On 2017-10-01 00:34, Andrew Purtell <an...@gmail.com> wrote: 
> Thanks for sharing these details. They are intriguing. If possible could you explain why the custom type is needed? 
> 
> Something has to be deployed on the server or the custom cell type isn’t guaranteed to be handled correctly. It may work now by accident. I’m a little surprised a custom cell type doesn’t cause an abort. Did you patch the code to handle it?
> 
> 
> > On Sep 30, 2017, at 1:06 AM, Chia-Ping Tsai <ch...@apache.org> wrote:
> > 
> > Thanks for the nice suggestions. Andrew. Sorry for delay response. Busy today.
> > 
> > The root reason we must build own Cell on client side is that the data are located on shared memory which is similar with MSLAB.
> > 
> > You are right. We can use attribute to carry our data but the byte[] is not acceptable because we can’t assign the offset and length. In fact, the endpoint is a better way for our case because our object can be  directly converted to PB object. Also it is easy to apply shared memory to manage our object. However, it will be easier and more readable to follow regular Put operation. All we have to do is to build own cell and extended Put. Nothing have to be deployed on server.
> > 
> > I agree the custom cell is low level thing, and it should be used by advanced users. What I concern is the classes related to  custom Cell have different IA declaration. I’am fine to make them IA.Private but building the custom cell may be a common case.
> > 
> > — 
> > Chia-Ping
> > 
> >> On 2017-09-30 06:05, Andrew Purtell <ap...@apache.org> wrote: 
> >> ​Construct a normal put or delete or batch mutation, add whatever extra
> >> state you need in one or more operation attributes, and use a
> >> regionobserver to extend normal processing to handle the extra state. I'm
> >> curious what dispatching to extension code because of a custom cell type
> >> buys you over dispatching to extension code because of the presence of an
> >> attribute (or cell tag). For example, in security coprocessors we take
> >> attribute data and attach it to the cell using cell tags. Later we check
> >> for cell tag(s) to determine if we have to take special action when the
> >> cell is accessed by a scanner, or during some operations (e.g. appends or
> >> increments have to do extra handling for cell security tags).
> >> 
> >> 
> >> On Fri, Sep 29, 2017 at 2:43 PM, Chia-Ping Tsai <ch...@apache.org> wrote:
> >> 
> >>>> Instead of a custom cell, could you use a regular cell with a custom
> >>>> operation attribute (see OperationWithAttributes).

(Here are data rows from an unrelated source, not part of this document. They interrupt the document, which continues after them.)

-- ==== Sys2Proof/Machine/Step.lean ====
section
/-! DEFINITION. One step of the machine: a turn of the schedule (DESIGN CHOICE, assumption 1), in which a strand takes an issue slot or an
event of the part happens. -/

namespace Sys2Proof.Machine

open Sys2Proof

/-- A strand issues its next instruction if it is the one that the core's round-robin takes (01 R7, 05 R83, R88). One whose word is
not there sends for it and takes no slot (05 R89). -/
def State.issueStrand (s : State) (sid : Nat) : Host.Outcome State Fault Refusal :=
  if s.strandReady sid then
    match s.nextWord sid with
    | .stop (.wait w) => .next ((Stop.wait w).act { s with cur := sid }).settle
    | x =>
      if s.nextIssuer (coreOf sid) = some sid then
        match x with
        | .run p _ i => exec i { s.fetched sid with cur := sid, park := p }
        | .bad w => exec .unassignedWord { s.fetched sid with cur := sid, arg := { n := [w.toNat], bytes := [] } }
        | .stop e => .next (e.act { s.fetched sid with cur := sid }).settle
      else .next s
  else .next (s.unready sid)

/-- A turn: an issue slot, or an event. -/
def State.turn (s : State) : Turn → Host.Outcome State Fault Refusal
  | .issue sid => s.issueStrand sid
  | .event e a => if isEvent e then exec e { s with arg := a } else .next s

/-- One step: the next turn of the schedule in the state, or, when that is used up, of the schedule that nothing constrains,
with the time that passes. -/
def step (s : State) : Host.Outcome State Fault Refusal :=
  match s.turns with
  | t :: rest => { s with turns := rest, ticks := s.ticks + 1 }.turn t
  | [] => { s.pass (Config.elapsed s.ticks) with ticks := s.ticks + 1 }.turn (Config.turn s.ticks)

/-- The state in which strand 0 issues the word `w` next (DESIGN CHOICE, assumption 1): strand 0 holds a firing whose PCC is a capability
with X, its domain may fetch there, the word lies in the instruction cache line of the PC, and the schedule gives strand 0
the next turn. -/
def State.withFetchWord (s : State) (_nbits w : Nat) : State :=
  let s := s.onStrand 0 fun t =>
    { t with firing := some (t.firing.getD 0), asleep := false, wait := .none, trap := none, mchk := none, ganglost := none,
             preempt := false, engfault := [], halted := false,
             arch := { t.arch with pcc := capOver [permX] 0 0x100000 0, frame := none } }
  let s := s.onCore 0 fun c =>
    { c with quit := [], lastIssue := 3,
             plb := { base := 0, size := 20, domain := (s.strand 0).domain.toNat, r := false, w := false, x := true,
                      e := false } :: c.plb,
             icache := { line := 0, data := BitVec.ofNat 1024 (w % 2 ^ 32) } :: c.icache }
  { s with turns := [.issue 0] }

end Sys2Proof.Machine
end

> >>> Pardon me, I didn't get what you said.
> >>> 
> >>> 
> >>> 
> >>>> On 2017-09-30 04:31, Andrew Purtell <ap...@apache.org> wrote:
> >>>> Instead of a custom cell, could you use a regular cell with a custom
> >>>> operation attribute (see OperationWithAttributes).
> >>>> 
> >>>> On Fri, Sep 29, 2017 at 1:28 PM, Chia-Ping Tsai <ch...@apache.org>
> >>> wrote:
> >>>> 
> >>>>> The custom cell help us to save memory consumption. We don't have own
> >>>>> serialization/deserialization mechanism, hence to transform data from
> >>>>> client to server needs many conversion phase (user data -> Put/Cell ->
> >>> pb
> >>>>> object). The cost of conversion is large in transferring bulk data. In
> >>>>> fact, we also have custom mutation to manage the memory usage of inner
> >>> cell
> >>>>> collection.
> >>>>> 
> >>>>>> On 2017-09-30 02:43, Andrew Purtell <ap...@apache.org> wrote:
> >>>>>> What are the use cases for a custom cell? It seems a dangerously low
> >>>>> level
> >>>>>> thing to attempt and perhaps we should unwind support for it. But
> >>> perhaps
> >>>>>> there is a compelling justification.
> >>>>>> 
> >>>>>> 
> >>>>>> On Thu, Sep 28, 2017 at 10:20 PM, Chia-Ping Tsai <
> >>> chia7712@apache.org>
> >>>>>> wrote:
> >>>>>> 
> >>>>>>> Thanks for all comment.
> >>>>>>> 
> >>>>>>> The problem i want to resolve is the valid code should be exposed
> >>> as
> >>>>>>> IA.Public. Otherwise, end user have to access the IA.Private class
> >>> to
> >>>>> build
> >>>>>>> the custom cell.
> >>>>>>> 
> >>>>>>> For example, I have a use case which plays a streaming role in our
> >>>>>>> appliaction. It
> >>>>>>> applies the CellBuilder(HBASE-18519) to build custom cells. These
> >>> cells
> >>>>>>> have many same fields so they are put in shared-memory for
> >>> avoiding GC
> >>>>>>> pause. Everything is wonderful. However, we have to access the
> >>>>> IA.Private
> >>>>>>> class - KeyValue#Type - to get the valid code of Put.
> >>>>>>> 
> >>>>>>> I believe there are many use cases of custom cell, and
> >>> consequently it
> >>>>> is
> >>>>>>> worth adding a way to get the valid type via IA.Public class.
> >>>>> Otherwise, it
> >>>>>>> may imply that the custom cell is based on a unstable way, because
> >>> the
> >>>>>>> related code can be changed at any time.
> >>>>>>> --
> >>>>>>> Chia-Ping
> >>>>>>> 
> >>>>>>>> On 2017-09-29 00:49, Andrew Purtell <ap...@apache.org> wrote:
> >>>>>>>> I agree with Stack. Was typing up a reply to Anoop but let me
> >>> move it
> >>>>>>> down
> >>>>>>>> here.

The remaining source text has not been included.